Required action
Return each line of the data that follows exactly as it reads.

Exercise data
/-! ### repeatFault -/

@[simp] theorem State.repeatFault_pending (s : State) (f : FaultEntry) (detail : Nat) : (s.repeatFault f detail).pending = s.pending := by
  unfold State.repeatFault
  simp
@[simp] theorem State.repeatFault_now (s : State) (f : FaultEntry) (detail : Nat) : (s.repeatFault f detail).now = s.now := by
  unfold State.repeatFault
  simp
@[simp] theorem State.repeatFault_free (s : State) (f : FaultEntry) (detail : Nat) : (s.repeatFault f detail).free = s.free := by
  unfold State.repeatFault
  simp
@[simp] theorem State.repeatFault_doms (s : State) (f : FaultEntry) (detail : Nat) : (s.repeatFault f detail).doms = s.doms := by
  unfold State.repeatFault
  simp
@[simp] theorem State.repeatFault_pendR (s : State) (f : FaultEntry) (detail : Nat) : (s.repeatFault f detail).pendR = s.pendR := by
  unfold State.repeatFault
  simp
@[simp] theorem State.repeatFault_pendD (s : State) (f : FaultEntry) (detail : Nat) : (s.repeatFault f detail).pendD = s.pendD := by
  unfold State.repeatFault
  simp
@[simp] theorem State.repeatFault_burnR (s : State) (f : FaultEntry) (detail : Nat) : (s.repeatFault f detail).burnR = s.burnR := by
  unfold State.repeatFault
  simp
@[simp] theorem State.repeatFault_burnD (s : State) (f : FaultEntry) (detail : Nat) : (s.repeatFault f detail).burnD = s.burnD := by
  unfold State.repeatFault
  simp
@[simp] theorem State.repeatFault_power (s : State) (f : FaultEntry) (detail : Nat) : (s.repeatFault f detail).power = s.power := by
  unfold State.repeatFault
  simp
@[simp] theorem State.repeatFault_cal (s : State) (f : FaultEntry) (detail : Nat) : (s.repeatFault f detail).cal = s.cal := by
  unfold State.repeatFault
  simp
@[simp] theorem State.repeatFault_lift (s : State) (f : FaultEntry) (detail : Nat) : (s.repeatFault f detail).lift = s.lift := by
  unfold State.repeatFault
  simp
@[simp] theorem State.repeatFault_scene (s : State) (f : FaultEntry) (detail : Nat) : (s.repeatFault f detail).scene = s.scene := by
  unfold State.repeatFault
  simp
@[simp] theorem State.repeatFault_banks (s : State) (f : FaultEntry) (detail : Nat) : (s.repeatFault f detail).banks = s.banks := by
  unfold State.repeatFault
  simp
@[simp] theorem State.repeatFault_link (s : State) (f : FaultEntry) (detail : Nat) : (s.repeatFault f detail).link = s.link := by
  unfold State.repeatFault
  simp
@[simp] theorem State.repeatFault_care (s : State) (f : FaultEntry) (detail : Nat) : (s.repeatFault f detail).care = s.care := by
  unfold State.repeatFault
  simp
@[simp] theorem State.repeatFault_pair (s : State) (f : FaultEntry) (detail : Nat) : (s.repeatFault f detail).pair = s.pair := by
  unfold State.repeatFault
  simp
@[simp] theorem State.repeatFault_clock (s : State) (f : FaultEntry) (detail : Nat) : (s.repeatFault f detail).clock = s.clock := by
  unfold State.repeatFault
  simp
@[simp] theorem State.repeatFault_media (s : State) (f : FaultEntry) (detail : Nat) : (s.repeatFault f detail).media = s.media := by
  unfold State.repeatFault
  simp
@[simp] theorem State.repeatFault_memory (s : State) (f : FaultEntry) (detail : Nat) : (s.repeatFault f detail).memory = s.memory := by
  unfold State.repeatFault
  simp
@[simp] theorem State.repeatFault_net (s : State) (f : FaultEntry) (detail : Nat) : (s.repeatFault f detail).net = s.net := by
  unfold State.repeatFault
  simp

@[simp] theorem State.repeatFault_tx (s : State) (f : FaultEntry) (detail : Nat) : (s.repeatFault f detail).tx = s.tx := by
  unfold State.repeatFault
  simp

Response for this exercise
/-! ### repeatFault -/

@[simp] theorem State.repeatFault_pending (s : State) (f : FaultEntry) (detail : Nat) : (s.repeatFault f detail).pending = s.pending := by
  unfold State.repeatFault
  simp
@[simp] theorem State.repeatFault_now (s : State) (f : FaultEntry) (detail : Nat) : (s.repeatFault f detail).now = s.now := by
  unfold State.repeatFault
  simp
@[simp] theorem State.repeatFault_free (s : State) (f : FaultEntry) (detail : Nat) : (s.repeatFault f detail).free = s.free := by
  unfold State.repeatFault
  simp
@[simp] theorem State.repeatFault_doms (s : State) (f : FaultEntry) (detail : Nat) : (s.repeatFault f detail).doms = s.doms := by
  unfold State.repeatFault
  simp
@[simp] theorem State.repeatFault_pendR (s : State) (f : FaultEntry) (detail : Nat) : (s.repeatFault f detail).pendR = s.pendR := by
  unfold State.repeatFault
  simp
@[simp] theorem State.repeatFault_pendD (s : State) (f : FaultEntry) (detail : Nat) : (s.repeatFault f detail).pendD = s.pendD := by
  unfold State.repeatFault
  simp
@[simp] theorem State.repeatFault_burnR (s : State) (f : FaultEntry) (detail : Nat) : (s.repeatFault f detail).burnR = s.burnR := by
  unfold State.repeatFault
  simp
@[simp] theorem State.repeatFault_burnD (s : State) (f : FaultEntry) (detail : Nat) : (s.repeatFault f detail).burnD = s.burnD := by
  unfold State.repeatFault
  simp
@[simp] theorem State.repeatFault_power (s : State) (f : FaultEntry) (detail : Nat) : (s.repeatFault f detail).power = s.power := by
  unfold State.repeatFault
  simp
@[simp] theorem State.repeatFault_cal (s : State) (f : FaultEntry) (detail : Nat) : (s.repeatFault f detail).cal = s.cal := by
  unfold State.repeatFault
  simp
@[simp] theorem State.repeatFault_lift (s : State) (f : FaultEntry) (detail : Nat) : (s.repeatFault f detail).lift = s.lift := by
  unfold State.repeatFault
  simp
@[simp] theorem State.repeatFault_scene (s : State) (f : FaultEntry) (detail : Nat) : (s.repeatFault f detail).scene = s.scene := by
  unfold State.repeatFault
  simp
@[simp] theorem State.repeatFault_banks (s : State) (f : FaultEntry) (detail : Nat) : (s.repeatFault f detail).banks = s.banks := by
  unfold State.repeatFault
  simp
@[simp] theorem State.repeatFault_link (s : State) (f : FaultEntry) (detail : Nat) : (s.repeatFault f detail).link = s.link := by
  unfold State.repeatFault
  simp
@[simp] theorem State.repeatFault_care (s : State) (f : FaultEntry) (detail : Nat) : (s.repeatFault f detail).care = s.care := by
  unfold State.repeatFault
  simp
@[simp] theorem State.repeatFault_pair (s : State) (f : FaultEntry) (detail : Nat) : (s.repeatFault f detail).pair = s.pair := by
  unfold State.repeatFault
  simp
@[simp] theorem State.repeatFault_clock (s : State) (f : FaultEntry) (detail : Nat) : (s.repeatFault f detail).clock = s.clock := by
  unfold State.repeatFault
  simp
@[simp] theorem State.repeatFault_media (s : State) (f : FaultEntry) (detail : Nat) : (s.repeatFault f detail).media = s.media := by
  unfold State.repeatFault
  simp
@[simp] theorem State.repeatFault_memory (s : State) (f : FaultEntry) (detail : Nat) : (s.repeatFault f detail).memory = s.memory := by
  unfold State.repeatFault
  simp
@[simp] theorem State.repeatFault_net (s : State) (f : FaultEntry) (detail : Nat) : (s.repeatFault f detail).net = s.net := by
  unfold State.repeatFault
  simp

@[simp] theorem State.repeatFault_tx (s : State) (f : FaultEntry) (detail : Nat) : (s.repeatFault f detail).tx = s.tx := by
  unfold State.repeatFault
  simp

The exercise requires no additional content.